Ischemic stroke accounts for about 87% of all strokes, causing long-term disability in adults, and is the second leading cause of death worldwide. In search of new therapeutic modalities, the use of neuroprotective agents loaded in nanocarriers to be delivered by noninvasive means (i.e. via intranasal route) became a popular approach. In the current study, melatonin (MEL) was loaded in lipidic nanocapsules (LNCs) prepared using the phase inversion method, and characterized in terms of size, polydispersity, zeta potential, in vitro drug release, viscosity, storage stability, and ex vivo permeation across sheep nasal mucosa. Moreover, MEL-LNCs were tested for efficacy in cerebral ischemia/reperfusion (I/R/) injury model through histopathological assessment, and analysis of oxidative stress markers, pro-inflammatory cytokines, and apoptotic markers. Results showed that LNCs exhibited particle size ranging from 18.26 to 109.8 nm, negative zeta potential, good storage stability, spherical morphology, and a burst release followed by a sustained release pattern. LNCs exhibited 10.35 folds higher permeation of MEL than the drug solution across sheep nasal mucosa. Post-ischemic intranasal administration of MEL-LNCs revealed lowering of oxidative stress manifested by a decrease in malondialdehyde levels, and elevation of glutathione and superoxide dismutase levels, lowering of the inflammatory markers tumor necrosis factor-α, NO, myeloperoxidase, and significant inhibition of Caspase-3 activity as an apoptotic marker. Western blot analysis delineated a recovery of protein expression Nrf-2 and HO-1 with downregulation in the parent inflammatory markers nuclear factor kappa B p65, inducible nitric oxide synthase, Bax, and Cytochrome C expressions, and upregulation of B-cell lymphoma-2 Bcl-2, hence promoting neuronal survival. This was supported by histological evidence, revealing significant restoration of hippocampal neurons. In light of the above, it can be concluded that MEL-LNCs could be a promising delivery system for nose to brain delivery for treatment of cerebral ischemia.

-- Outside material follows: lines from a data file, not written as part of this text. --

theorem startStream_pio_read (pio : s.selCd.dma = false) (lba : Word) (len ss : Nat)
    (read : nextIsShort s.selDevice = false) :
    startStream lba len ss s = .next (atapiStartSend (len * ss) (len * ss) ss
      (((firstSectorRead lba len ss s).withCd { s.selCd with
        sectorSize := ss, nextLba := lba + 1, remainingSectors := BitVec.ofNat 32 len - 1 }).withDrive { s.sel with
          buffer := bufferPut s.cfg.maxBlock s.sel.buffer 0
            (blockContent s.selectedDrive s.selDevice lba.toNat ss)
          sectorPos := 0
          unitSize := ss })) := by
  rw [startStream_pio pio,
    loadNextCdSector_read (by rw [readBlockAt_recordCursor, if_neg (ne_true_of_eq_false read)]),
    readBlockAt_recordCursor, recordCursor_selCd]
  rfl

/-- Settles O51: the device's answer decides between the abort and the first data block. -/
theorem streamedReadOverPio : Obligations.StreamedReadOverPio := by
  intro s i lba len ss waiting request ready pio positive inside u calls short cd v
  have answer := exec_streamedInside waiting ready request positive inside
  have hu : u = s.withDrive { s.sel with
      buffer := bufferPut s.cfg.maxBlock s.sel.buffer 0 (encodePacket i), sectorPos := 0 } := packetReceived_eq _ _
  have hv : v = firstSectorRead lba len ss (streamStart i s) := by
    simp only [v, hu, streamStart_eq]
    rfl
  refine ⟨fun hshort => ?_, fun read => ?_⟩
  · rw [answer, startStream_pio_short (s := streamStart i s) pio lba len ss hshort, hv]
  · rw [answer, startStream_pio_read (s := streamStart i s) pio lba len ss read, hv, hu, streamStart_eq]
    rfl

/-! ## Over DMA (43_busmaster_dma.md R247, R249) -/

theorem startStream_dma (dma : s.selCd.dma = true) (lba : Word) (len ss : Nat) :
    startStream lba len ss s = kick .packetWord (armStreamDma lba len ss (recordCursor lba len ss s)) :=
  if_pos (by rw [recordCursor_selCd, dma])

/-- What arming writes: the cursor, what is declared, the open phase, and the device at the first block. -/
theorem armStreamDma_recordCursor (lba : Word) (len ss : Nat) (s : State) :
    armStreamDma lba len ss (recordCursor lba len ss s) =
      { s.withDrive { s.sel with
          unitSize := ss, sectorPos := 0, sectorCount := 0x02, error := 0x00, status := 0x48
          state := .dmaActive } with
        locks := s.locks.set s.selectedDrive false
        cds := s.cds.set s.selectedDrive { s.selCd with
          sectorSize := ss, nextLba := lba, remainingSectors := BitVec.ofNat 32 len
          declared := len * ss, remainingBytes := len * ss }
        devices := s.devices.set s.selectedDrive { s.selDevice with blockSize := ss, position := lba.toNat }
        events := .device s.selectedDrive .release :: .device s.selectedDrive (.seek lba.toNat) ::
          .device s.selectedDrive .acquire :: .device s.selectedDrive (.setMode ss) :: s.events } := by
  simp [armStreamDma, recordCursor, deviceRelease, deviceSeek, deviceAcquire, deviceSetMode, deviceCall, State.emit,
    State.withLock, State.withDevice, State.withCd, State.withDrive, State.sel, State.selCd, State.selDevice,
    reasonData, errorNone, statusData]

/-- The descriptor of the last packet word, which lies in the buffer (43_busmaster_dma.md R247). -/
def packetWordDescriptor (s : State) : Mailbox where
  op := .write
  reg := .cmd
  port := 0
  data := (le16 (bufferByte s.sel.buffer 10) (bufferByte s.sel.buffer 11)).setWidth 32
  size := 2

Simultaneous pulmonary administration of celecoxib and naringin using a nebulization-friendly nanoemulsion: A device-targeted delivery for treatment of lung cancer.

BACKGROUND: Lung cancer is a principal cause of death worldwide, and its treatment is very challenging. Nebulization offers a promising means of targeting drugs to their site of action in the lung. RESEARCH DESIGN AND METHODS: In the present study, nebulizable oil in water nanoemulsion formulations was co-loaded with naringin/celecoxib and tested for pulmonary administration by different nebulizer types. RESULTS: The translucent appearance of nanoemulsion formulations was revealed, with particle size (75-106 nm), zeta potential (-3.42 to -4.86 mV), and controlled in-vitro release profiles for both drugs. The nanoemulsions showed favorable stability profiles and superior cytotoxicity on A549 lung cancer cells. Aerosolization studies on the selected nanoemulsion formulation revealed its high stability during nebulization, with the generation of an aerosol of small volume median diameter and mass median aerodynamic diameter lower than 5 µm. Moreover, it demonstrated considerable safety and bioaccumulation in lung tissues, in addition to accumulation in the brain, liver, and bones, which are the main organs to which lung cancer metastasizes. CONCLUSIONS: Nanoemulsion proved to be a promising nebulizable system, which paves the way for treatment of pulmonary diseases other than lung cancer.